Kate Colquhoun sets herself a number of significant challenges in her compelling new book, Did She Kill Him? Like Kate Summerscale before her, Colquhoun mines the rich seam of legal archives to give her readers the fascinating tale of a Victorian courtroom drama: that of Florence Maybrick, accused, in 1889, of murdering her husband.
Colquhoun achieves expertly all the things one could hope to expect in such a historical account. She paints a picture not only of a woman on trial, but of the complicated world of late 19th-century England. We get a sense of a woman’s changing place in the world, we see Liverpool society on display, we learn about the press, about science and justice and politics. But we don’t lose sight of the central story: did Florence Maybrick kill her odious husband? This is a fascinating, meticulously researched book, full of period detail. Colquhoun’s success in weaving together a series of complex topics is no mean feat and an even greater achievement is to have presented them clearly and simply. It is greatly to her credit that Did She Kill Him? — a history — should be judged as a novel would be. And it is in her narrative approach that Colquhoun sets herself her greatest challenge: that of managing the suspense of a compelling crime novel.
Agatha Christie might have been able to pull it off, but as a general rule the authors of whodunnits tend not to make their protagonist the chief suspect. It is far simpler to have an outsider — a Poirot or Holmes — describing, analysing and deducing. Colquhoun defies that rule; Florence Maybrick — young, American and beautiful — is the prime suspect as well as the heroine of Did She Kill Him?
In any murder mystery, this would make it difficult for the reader to know how far to trust the narrator. That is certainly the case in this book: did Florence really place a bottle (possibly containing poison) at her husband’s bedside? Should we believe it when we are told she was ‘maddened by the doctor’s inability to make any difference’? Doubt about Florence’s actions and intentions makes it hard to visualise some scenes. Yet for the most part, Colquhoun rises to the challenge. The opening scene, a flash forward to the moment Florence rises in court to receive her judgment, is as gripping a start to a book as any I have read.

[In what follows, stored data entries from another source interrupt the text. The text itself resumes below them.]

/-- The die that holds a register. A register that both Meridians or both Domes hold in step (the always-on block, the shared Transit
set-up, the GLOBAL block of R387, the routing of R352) and the BEACON block are named for the die that stands first. -/
def Reg.die : Reg → Die
  | .charCtrl c => Die.ofLamp (lampOf c)
  | .charTable c => Die.ofLamp (lampOf c)
  | .charSwap c => Die.ofLamp (lampOf c)
  | .charPos c => Die.ofLamp (lampOf c)
  | .charIter c => Die.ofLamp (lampOf c)
  | .charGoff c => Die.ofLamp (lampOf c)
  | .charPlayedLo c => Die.ofLamp (lampOf c)
  | .charPlayedHi c => Die.ofLamp (lampOf c)
  | .charLead c => Die.ofLamp (lampOf c)
  | .charStatus c => Die.ofLamp (lampOf c)
  | .charFault c => Die.ofLamp (lampOf c)
  | .charPrimeGap c => Die.ofLamp (lampOf c)
  | .charSegLost c => Die.ofLamp (lampOf c)
  | .charForever c => Die.ofLamp (lampOf c)
  | .charFrame c _ => Die.ofLamp (lampOf c)
  | .jmpCtrl c => Die.ofLamp (lampOf c)
  | .jmpGroup c => Die.ofLamp (lampOf c)
  | .jmpStatus c => Die.ofLamp (lampOf c)
  | .jmpPend c => Die.ofLamp (lampOf c)
  | .jmpPendGc c => Die.ofLamp (lampOf c)
  | .jmpLast c => Die.ofLamp (lampOf c)
  | .jmpLastSrc c => Die.ofLamp (lampOf c)
  | .jmpLastReg c => Die.ofLamp (lampOf c)
  | .jmpLastGc c => Die.ofLamp (lampOf c)
  | .jmpTaken c => Die.ofLamp (lampOf c)
  | .jmpDropped c => Die.ofLamp (lampOf c)
  | .jmpUnmatched c => Die.ofLamp (lampOf c)
  | .jmpDegraded c => Die.ofLamp (lampOf c)
  | .jmpLate c => Die.ofLamp (lampOf c)
  | .jmpIgnored c => Die.ofLamp (lampOf c)
  | .jmpReady c _ => Die.ofLamp (lampOf c)
  | .winOpen c _ => Die.ofLamp (lampOf c)
  | .winClose c _ => Die.ofLamp (lampOf c)
  | .winDelay c _ => Die.ofLamp (lampOf c)
  | .lantCtrl c => Die.ofLamp (lampOf c)
  | .lantStatus c => Die.ofLamp (lampOf c)
  | .lantSat c => Die.ofLamp (lampOf c)
  | .lantTrim c => Die.ofLamp (lampOf c)
  | .lantPoff c => Die.ofLamp (lampOf c)
  | .lantDdsAmp c => Die.ofLamp (lampOf c)
  | .lantNco c => Die.ofLamp (lampOf c)
  | .lantLatency c => Die.ofLamp (lampOf c)
  | .lantRateLo c => Die.ofLamp (lampOf c)
  | .lantRateHi c => Die.ofLamp (lampOf c)
  | .lantSecFreqLo c _ => Die.ofLamp (lampOf c)
  | .lantSecFreqHi c _ => Die.ofLamp (lampOf c)
  | .lantSecPhase c _ => Die.ofLamp (lampOf c)
  | .lantHb c _ => Die.ofLamp (lampOf c)
  | .lantCurve c _ => Die.ofLamp (lampOf c)
  | .tndCtrl st => Die.ofDome (domeOfStream st)
  | .tndRegion st => Die.ofDome (domeOfStream st)
  | .tndRingLo st => Die.ofDome (domeOfStream st)
  | .tndRingHi st => Die.ofDome (domeOfStream st)
  | .tndConsLo st => Die.ofDome (domeOfStream st)
  | .tndConsHi st => Die.ofDome (domeOfStream st)
  | .tndWmA st => Die.ofDome (domeOfStream st)
  | .tndWmB st => Die.ofDome (domeOfStream st)
  | .tndFallback st => Die.ofDome (domeOfStream st)
  | .tndLimit st => Die.ofDome (domeOfStream st)
  | .tndState st => Die.ofDome (domeOfStream st)
  | .tndStatus st => Die.ofDome (domeOfStream st)
  | .tndFill st => Die.ofDome (domeOfStream st)
  | .tndPosLo st => Die.ofDome (domeOfStream st)
  | .tndPosHi st => Die.ofDome (domeOfStream st)
  | .tndLanded st => Die.ofDome (domeOfStream st)
  | .tndUnderruns st => Die.ofDome (domeOfStream st)
  | .tndSkipped st => Die.ofDome (domeOfStream st)
  | .tndGapLast st => Die.ofDome (domeOfStream st)
  | .tndGapTotal st => Die.ofDome (domeOfStream st)
  | .tndDiscarded st => Die.ofDome (domeOfStream st)
  | .outCtrl c => Die.ofLamp (lampOf c)
  | .outState c => Die.ofLamp (lampOf c)
  | .outStatus c => Die.ofLamp (lampOf c)
  | .outDark c => Die.ofLamp (lampOf c)
  | .outMkDelay c => Die.ofLamp (lampOf c)
  | .outDiscard c => Die.ofLamp (lampOf c)
  | .outDarknGran c => Die.ofLamp (lampOf c)
  | .outCell c => Die.ofLamp (lampOf c)
  | .biasCommon n => Die.ofLamp n
  | .biasCtrl b => Die.ofLamp (lampOfBias b)
  | .biasLevel b => Die.ofLamp (lampOfBias b)
  | .biasSlew b => Die.ofLamp (lampOfBias b)
  | .biasClampLo b => Die.ofLamp (lampOfBias b)
  | .biasClampHi b => Die.ofLamp (lampOfBias b)
  | .biasNow b => Die.ofLamp (lampOfBias b)
  | .biasPaddr b => Die.ofLamp (lampOfBias b)
  | .biasPdata b => Die.ofLamp (lampOfBias b)
  | .biasQfill b => Die.ofLamp (lampOfBias b)
  | .biasStatus b => Die.ofLamp (lampOfBias b)
  | .biasClamped b => Die.ofLamp (lampOfBias b)
  | .lookCtrl n => Die.ofLamp n
  | .lookThr n => Die.ofLamp n
  | .lookThrB n => Die.ofLamp n
  | .lookBiasThr n => Die.ofLamp n
  | .lookStatus n => Die.ofLamp n
  | .lookSkipped n => Die.ofLamp n
  | .lookMean c => Die.ofLamp (lampOf c)
  | .lookRms c => Die.ofLamp (lampOf c)
  | .lookCell c => Die.ofLamp (lampOf c)
  | .lookBias b => Die.ofLamp (lampOfBias b)
  | .merCtrl m => Die.ofMerid m
  | .merState m => Die.ofMerid m
  | .merStatus m => Die.ofMerid m
  | .merDpll m => Die.ofMerid m
  | .merSlew m => Die.ofMerid m
  | .merRefOffset m => Die.ofMerid m
  | .merDpllCmd m => Die.ofMerid m
  | .merSfreq m => Die.ofMerid m
  | .merApply m => Die.ofMerid m
  | .merOut m _ => Die.ofMerid m
  | .merSyncCtrl m => Die.ofMerid m
  | .merSyncLat m => Die.ofMerid m
  | .merSyncComp m => Die.ofMerid m
  | .merEchoDly m => Die.ofMerid m
  | .merSyncDev m => Die.ofMerid m
  | .merSyncFine m => Die.ofMerid m
  | .merSyncStampLo m => Die.ofMerid m
  | .merSyncStampHi m => Die.ofMerid m
  | .merTwinCal m _ => Die.ofMerid m
  | .merTwinBad m => Die.ofMerid m
  | .merSel m => Die.ofMerid m
  | .merFov m => Die.ofMerid m
  | .merFovTimeLo m => Die.ofMerid m
  | .merFovTimeHi m => Die.ofMerid m
  | .merLight m => Die.ofMerid m
  | .merBall m _ => Die.ofMerid m
  | .trnCtrl => Die.meridA
  | .trnStatus m => Die.ofMerid m
  | .trnCal m => Die.ofMerid m
  | .trnStuck0 m => Die.ofMerid m
  | .trnStuck1 m => Die.ofMerid m
  | .trnNowLo m => Die.ofMerid m
  | .trnNowHi m => Die.ofMerid m
  | .trnLogCtrl => Die.meridA
  | .trnLogWr => Die.meridA
  | .trnLogRd => Die.meridA
  | .trnLogDrop => Die.meridA
  | .trnPort _ => Die.meridA
  | .trnInCtrl _ => Die.meridA
  | .trnInStuck _ => Die.meridA
  | .trnInOff m _ => Die.ofMerid m
  | .trnInMissed m _ => Die.ofMerid m
  | .trnInLast m _ _ => Die.ofMerid m
  | .trnTiLevel _ => Die.meridA
  | .eng m _ .ctrl => Die.ofMerid m
  | .eng m _ .n => Die.ofMerid m
  | .eng m _ .timeout => Die.ofMerid m
  | .eng m _ .status => Die.ofMerid m
  | .eng m _ .pLo => Die.ofMerid m
  | .eng m _ .pHi => Die.ofMerid m
  | .eng m _ .t0Lo => Die.ofMerid m
  | .eng m _ .t0Hi => Die.ofMerid m
  | .eng m _ .count => Die.ofMerid m
  | .eng m _ .unres => Die.ofMerid m
  | .eng m _ .order => Die.ofMerid m
  | .eng m _ .other => Die.ofMerid m
  | .eng m _ .meanLo => Die.ofMerid m
  | .eng m _ .meanHi => Die.ofMerid m
  | .eng m _ .sd => Die.ofMerid m
  | .eng m _ .minLo => Die.ofMerid m
  | .eng m _ .minHi => Die.ofMerid m
  | .eng m _ .maxLo => Die.ofMerid m
  | .eng m _ .maxHi => Die.ofMerid m
  | .bcnStatus => Die.meridA
  | .bcnInject => Die.meridA
  | .bcnDropOff => Die.meridA
  | .bcnLegTimeout => Die.meridA
  | .bcnLoop => Die.meridA
  | .bcnInflight _ => Die.meridA
  | .bcnChOvr _ => Die.meridA
  | .bcnEngMerged _ => Die.meridA
  | .bcnCons _ => Die.meridA
  | .bcnConsStat _ => Die.meridA
  | .bcnConsOvr _ => Die.meridA
  | .bcnConsMerged _ => Die.meridA
  | .bcnTmrCtrl _ => Die.meridA
  | .bcnTmrDelay _ => Die.meridA
  | .bcnTmrMinp _ => Die.meridA
  | .bcnEvout _ => Die.meridA
  | .bcnSrc _ => Die.meridA
  | .kprCtrl k => Die.ofDome (domeOfKeeper k)
  | .kprState k => Die.ofDome (domeOfKeeper k)
  | .kprStatus k => Die.ofDome (domeOfKeeper k)
  | .kprFault k => Die.ofDome (domeOfKeeper k)
  | .kprAbandons k => Die.ofDome (domeOfKeeper k)
  | .kprRestarts k => Die.ofDome (domeOfKeeper k)
  | .kprCorr k => Die.ofDome (domeOfKeeper k)
  | .kprImage k => Die.ofDome (domeOfKeeper k)
  | .kprBind k _ => Die.ofDome (domeOfKeeper k)
  | .kprPub k _ => Die.ofDome (domeOfKeeper k)
  | .kprShadow k => Die.ofDome (domeOfKeeper k)
  | .kprShdStatus k => Die.ofDome (domeOfKeeper k)
  | .kprShdCount k => Die.ofDome (domeOfKeeper k)
  | .oryState c => Die.ofLamp (lampOf c)
  | .oryStatus c => Die.ofLamp (lampOf c)
  | .oryCorr c => Die.ofLamp (lampOf c)
  | .oryRecoveries c => Die.ofLamp (lampOf c)
  | .oryRecovGran c => Die.ofLamp (lampOf c)
  | .oryFault c => Die.ofLamp (lampOf c)
  | .moorCfg d => Die.ofDome d
  | .moorMap d => Die.ofDome d
  | .moorStatus d => Die.ofDome d
  | .moorWq d => Die.ofDome d
  | .moorRef d => Die.ofDome d
  | .moorMig d => Die.ofDome d
  | .moorScrub d => Die.ofDome d
  | .moorSr d => Die.ofDome d
  | .moorFreq d => Die.ofDome d
  | .moorPoison d => Die.ofDome d
  | .moorLateGran d => Die.ofDome d
  | .moorScrubMismatch d => Die.ofDome d
  | .moorSrAborts d => Die.ofDome d
  | .moorMigWm d => Die.ofDome d
  | .moorQos d _ => Die.ofDome d
  | .mpState d _ => Die.ofDome d
  | .mpStatus d _ => Die.ofDome d
  | .mpOwed d _ => Die.ofDome d
  | .mpCapar d _ => Die.ofDome d
  | .mpEdc d _ => Die.ofDome d
  | .mpUncorr d _ => Die.ofDome d
  | .mpUrgent d _ => Die.ofDome d
  | .mpNbr d _ => Die.ofDome d
  | .mpAge d _ => Die.ofDome d
  | .mpTs0 d _ _ => Die.ofDome d
  | .mpTs1 d _ _ => Die.ofDome d
  | .mpTs2 d _ _ => Die.ofDome d
  | .mpTs3 d _ _ => Die.ofDome d
  | .mpTs4 d _ _ => Die.ofDome d
  | .mpTs5 d _ _ => Die.ofDome d
  | .pbCtrl d => Die.ofDome d
  | .pbStatus d => Die.ofDome d
  | .pbbState d _ => Die.ofDome d
  | .pbbCorr d _ => Die.ofDome d
  | .pbbUncorr d _ => Die.ofDome d
  | .pbbCollide d _ => Die.ofDome d
  | .pbbRestores d _ => Die.ofDome d
  | .pbbSkipped d _ => Die.ofDome d
  | .pbbPasses d _ => Die.ofDome d
  | .pbbLast d _ => Die.ofDome d
  | .hstCtrl d => Die.ofDome d
  | .hstLink d => Die.ofDome d
  | .hstStatus d => Die.ofDome d
  | .hstAsyncDrop d => Die.ofDome d
  | .hstVroute _ => Die.domeA
  | .hstTxn => Die.domeA
  | .hstDring d _ => Die.ofDome d
  | .hstRring d _ => Die.ofDome d
  | .glob .gId => Die.domeA
  | .glob .gRev => Die.domeA
  | .glob .serialLo => Die.domeA
  | .glob .serialHi => Die.domeA
  | .glob .gFunc => Die.domeA
  | .glob .gStart => Die.domeA
  | .glob .gEpoch => Die.domeA
  | .glob .snapMax => Die.domeA
  | .glob .dbLo => Die.domeA
  | .glob .dbHi => Die.domeA
  | .glob .dring0Lo => Die.domeA
  | .glob .dring0Hi => Die.domeA
  | .glob .dring0Cfg => Die.domeA
  | .glob .rring0Lo => Die.domeA
  | .glob .rring0Hi => Die.domeA
  | .glob .rring0Cfg => Die.domeA
  | .glob .rring0Coal => Die.domeA
  | .glob .regStatus => Die.domeA
  | .glob .violAddr => Die.domeA
  | .glob .parityAddr => Die.domeA
  | .glob .lockedWr => Die.domeA
  | .glob (.featOffer _) => Die.domeA
  | .glob (.featAccept _) => Die.domeA
  | .glob (.voteCorr _) => Die.domeA
  | .glob (.parityErr _) => Die.domeA
  | .ext .pwrCtrl => Die.meridA
  | .ext .pwrState => Die.meridA
  | .ext .pwrStatus => Die.meridA
  | .ext .pwrSaveA => Die.meridA
  | .ext .pwrSaveB => Die.meridA
  | .ext .pwrExcl => Die.meridA
  | .ext .ledgCtrl => Die.meridA
  | .ext .ledgStatus => Die.meridA
  | .ext .ledgStart => Die.meridA
  | .ext .ledgStepsLo => Die.meridA
  | .ext .ledgStepsHi => Die.meridA
  | .ext .ledgAlt => Die.meridA
  | .ext .availCond => Die.meridA
  | .ext .availLapses => Die.meridA
  | .ext .secStatus => Die.meridA
  | .ext .secFloors => Die.meridA
  | .ext .secOwnerFloor => Die.meridA
  | .ext .secHatch => Die.meridA
  | .ext .telCase => Die.meridA
  | .ext (.pwrDom _) => Die.meridA
  | .ext (.secOwnerHash _) => Die.meridA
  | .ext (.secAttHash _) => Die.meridA
  | .ext (.secAttKey _) => Die.meridA
  | .ext (.telDie _) => Die.meridA
  | .ext (.telRail _) => Die.meridA
  | .snapStatus => Die.domeA
  | .snapTLo => Die.domeA
  | .snapTHi => Die.domeA
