def Power.reset : Power :=
  { resetN := true, pg := Vector.replicate 4 true, darkN := true, darkFrom := Vector.replicate 4 0, darkEnd := Vector.replicate 4 0, dac := Vector.replicate 4 false, litOnce := Vector.replicate 4 false, master := [], saved := [], tags := Vector.replicate 8 0
    records := Vector.replicate 8 0, laidUps := 0, readmit := Vector.replicate 4 false, alert := false, smbUp := false, smbAddr := 0, running := false, epochOk := true, negotiated := false }

def Security.reset : Security :=
  { ownerHash := none, vendorFloor := 0, ownerFloor := 0, openings := 0, erased := false, erasing := false, attKey := none, enrolled := false, challenge := none, opening := false
    bootVer := 0, bootSec := 0, bootHash := [], darkFuses := Vector.replicate 16 none }

/-- The power domains in DARK: the AON domains of the Meridians are ON (R391), every other domain OFF until its step of the start. -/
def domainsAtReset : Vector DomState 76 := Vector.ofFn (fun i => if i.val = 68 ∨ i.val = 72 then .on else .off)

/-- The machine right after reset: DARK, every register at its reset value, no start begun (R391, R395, R412). -/
def State.reset : State :=
  { pending := [], regs := [], resp := .none, free := 0, clock := Clock.reset, chans := Vector.replicate 16 Chan.reset, engines := Vector.replicate 16 ChanEngine.reset
    shadows := Vector.replicate 16 Shadow.reset, bias := Vector.replicate 32 BiasLine.reset, biasBlk := Vector.replicate 4 ⟨375, 0, 0⟩, looks := Vector.replicate 4 Lookout.reset
    streams := Vector.replicate 16 Stream.reset, mers := Vector.replicate 2 Mer.reset, transit := Vector.replicate 2 Transit.reset, taps := [], trnLogQ := [], fabric := Fabric.reset
    links := Vector.replicate 22 Link.reset, beats := Vector.replicate 2 ⟨false, false, 0⟩, keepers := Vector.replicate 4 Keeper.reset, flash := ⟨none, none, none⟩
    pb3 := Vector.replicate 2 ⟨none, none, none⟩, ownerNew := none, moor := Vector.replicate 2 Mooring.reset, plate := Vector.replicate 2 (Vector.replicate 6 Bank.reset)
    host := HostIf.reset, copies := [], badPar := [], latches := [], snap := ⟨[], [], none, []⟩, power := Power.reset, ledger := ⟨0, [], [], false, [], 0⟩, sec := Security.reset
    domains := domainsAtReset, dieLost := Vector.replicate 8 false }

end Sys2Proof.Machine
end

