/-- The running pulses on a walk are cut short (R67, R164). -/
def State.cutPulses (s : State) (c : ChanId) : State :=
  (s.markerChans c).foldl (fun s x => s.updChan x (fun y => { y with markers := y.markers.map (fun m => { m with pulseEnd := none }) })) s
/-- Both markers of the channels on a walk are forced inactive, from the sample at the play position on (R67, R164). -/
def State.cutMarkers (s : State) (c : ChanId) : State := (s.cutPulses c).markersMove c (s.playPos c)
/-- They are forced inactive at the balls at once, with what is on its way to them (R164). -/
def State.dropMarkers (s : State) (c : ChanId) : State :=
  let s := s.cutPulses c
  (s.markerChans c).foldl (fun s x => (List.finRange 2).foldl (fun s mk =>
    let m := s.chans[x].markers[mk]
    let was := (m.at_ (s.sampleNow x - 32 * s.lg x)).level m.inForce.src
    let s : State := { s with taps := s.taps.filter (fun e => e.input ≠ markerTap x mk ∨ e.time ≤ s.clock.now) }
    let s := s.updChan x (fun y => { y with markers := y.markers.set mk { m with pulseEnd := none, base := ⟨false, false⟩, moves := [] } })
    if was then s.tapEdge (markerTap x mk) true s.clock.now else s) s) s

/-- The walk of a channel as it stands, before its first visit where it primes for a start (R282). -/
def State.keptWalk (s : State) (c : ChanId) : KeptWalk :=
  let x := s.chans[c]
  let w := s.walkPos c
  ⟨w.entry, w.iter, w.frames, x.iterStart + s.pauseShift c, s.playPos c, x.visit, x.visitStart, x.spanStart, x.pend⟩

/-- A channel enters FAULT: dark code from the next granule, markers inactive; its walk is kept for a recovery, with what a recovery under way had kept, and the shadow's copy stops (R52, R277, R281,
R282). -/
def State.enterFault (s : State) (c : ChanId) : State :=
  let x := s.chans[c]
  if x.st = .fault then s
  else
    let p := s.playPos c
    let k := if x.resume then (x.kept, x.missed, x.was) else (some (s.keptWalk c), [], x.st)
    let s := if x.st = .playing then s.playedTo c p else s
    let s := (s.leavePlay c .fault p).updChan c (fun y => { y with kept := k.1, missed := k.2.1, was := k.2.2, startAt := x.startAt, reports := [] })
    (s.updShadow c (fun y => { y with walks := false })).cutMarkers c

/-- A walking fault at entry `i` with a code of CHAR_FAULT: FAULT, the event, and the request to recover the channel (R52, R164, R281). -/
def State.walkFault (s : State) (c : ChanId) (i code : Nat) : State :=
  let s := (s.setFld (.charFault c) CHAR_FAULT.FAULT_ENTRY i).setFld (.charFault c) CHAR_FAULT.FAULT_CODE code
  let s := (s.raise (.charStatus c) CHAR_STATUS.WALK_FAULT).enterFault c
  (s.publish (.chan c .walkFault) (s.rd (.charFault c)).toNat).askRecover c 3 0

/-! ### Entering an entry (R48, R60, R61, R109, R113) -/

/-- Why the interpolation chain is or is not cut on a change of path (R113). -/
inductive PathChange where
  | start | natural | splice
deriving DecidableEq, Repr

/-- The factor in force after an entry is entered, and the cut of the chain (R109, R113). -/
def State.enterFactor (s : State) (c : ChanId) (e : EntryWords) (why : PathChange) : State :=
  let old := s.chans[c].factor
  let new := if memFormat e.format then e.interp else if why = .start then 0 else old
  let s := s.updChan c (fun x => { x with factor := new })
  if why = .start then s.emptyChain c new
  else if why = .splice ∨ new ≠ old then s.cutChain c new
  else s

/-- The first sample of an iteration: NCO_OP where it acts, and the strobe (R44, R69). -/
def State.firstSample (s : State) (c : ChanId) (e : EntryWords) (newVisit : Bool) (p : Nat) : State :=
  let s := if newVisit ∨ e.ncoEach then s.ncoOpAt c e (s.unitSample c p) else s
  s.strobe c e newVisit p

/-- An entry read back passes the checks of R47; a segment homed on a lost Dome is the matter of R34. -/
def State.entrySound (s : State) (t : Table) (e : EntryWords) : Bool := e.fieldsOk && e.indexOk t.len && e.markerOk && (s.segLost e || s.segmentOk e)

/-- A visit to entry `i` begins at sample `p` (R48): the before-visit frame action, RANGE, GAIN and NCO_OP at the first sample, PUB_START, the
strobe; a walking fault where the frame stack overflows or the entry fails R47 (R52). -/
def State.visitStart (s : State) (c : ChanId) (i : Nat) (loopBack : Bool) (why : PathChange) (p : Nat) : State :=
  let t := s.table c
  let e := t.entry i
  let enter := fun (frames : List Frame) (dark : Bool) =>
    s.updChan c (fun x => { x with entry := i, visit := x.visit + 1, visitStart := p, iter := 0, iterStart := p, iterFirst := p, spanStart := p, frames := frames, segDark := dark })
  if ¬ (i < t.len ∧ s.entrySound t e) then (enter s.chans[c].frames false).walkFault c i 4
  else match enterFrames e loopBack s.chans[c].frames with
    | none => (enter s.chans[c].frames false).walkFault c i 1
    | some frames =>
      let lost := s.segLost e
      let s := enter frames lost
      let s := s.visitRange c e (s.unitSample c p)
      let s := s.enterFactor c e why
      let s := (s.firstSample c e true p).markersMove c p
      let s := if e.pubStart then s.visitPub c e i false else s
      if lost then (s.raise (.charStatus c) CHAR_STATUS.SEG_LOST).publish (.chan c .segLost) i else s

/-! ### Ready lists (R87 to R89) -/

/-- The ready list of a table, no head read yet (R87). -/
def readyOf (t : Table) : List ReadyPlace := (t.readyEntries.take 8).map (fun i => ⟨i, false, []⟩)

/-- A target is held: DDS and ZERO need no samples; else its place of the ready list is complete (R81, R87). -/
def State.heldTarget (s : State) (c : ChanId) (i : Nat) : Bool :=
  !memFormat ((s.table c).entry i).format || s.chans[c].ready.any (fun r => r.entry == i && r.held)

/-- The held head of an entry in granules (R88). -/
def heldGranules (e : EntryWords) : Nat := min 64 e.lenG

/-- The lookahead stands at a jump or swap target entered at granule `g` (R58): a held head counts, and plays; beyond it only what was requested for a jump's target since its registration. -/
def State.restartAhead (s : State) (c : ChanId) (i g : Nat) (jump : Bool) : State :=
  let held := s.heldTarget c i
  let h := if held then heldGranules ((s.table c).entry i) else 0
  s.updChan c (fun x =>
    let x := { x with headed := held }
    if jump then { x with reqTo := max x.reqTo (g + h), arrTo := max x.arrTo (g + h) } else { x with reqTo := g + h, arrTo := g + h })

/-! ### Swaps (R40) -/

/-- The swap is taken at sample `p`: the visit ends, the frame stack is emptied, pending requests are discarded, the old table is released and
SWAP_ENTRY of the new table is entered. -/
def State.takeSwap (s : State) (c : ChanId) (iters p : Nat) (jumpDue : Bool) : State :=
  let s := s.visitEnd c iters p
  let s := if jumpDue then s.raise (.charStatus c) CHAR_STATUS.SWAP_JUMP_DROP else s
  let s := (s.discardJump c).endGaps c
  let new := s.stagedSlot c
  let i := match s.chans[c].swap with | some x => x.entry | none => 0
  let s := s.updChan c (fun x =>
    { x with
      slots := x.slots.set x.activeSlot ⟨0, []⟩
      activeSlot := new
      startEntry := i
      swap := none
      frames := []
      history := []
      ready := x.readyNext.getD []
      readyNext := none })
  let s := (s.pauseEnds c p).updChan c (fun x => { x with subs := (s.table c).channels })
  let s := (s.raise (.charStatus c) CHAR_STATUS.SWAP_DONE).publish (.chan c .swapDone) i
  let s := s.report c (.swap i p (s.table c))
  (s.restartAhead c i (ceilDiv p 32) false).visitStart c i false .natural p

If the ingredients of a good novel are style, plot and character, then Colquhoun has the first two in abundance. However, her decision to keep the reader in suspense as to the outcome of the trial forces her to sacrifice something of characterisation to plot. It is hard to keep a hold of Florence’s personality when she is recreated largely from the defence and prosecution portraits put forward at her trial and afterwards. And we get too much detail on the precise ins and outs of the trial. Despite this, the book is both dramatic and moving.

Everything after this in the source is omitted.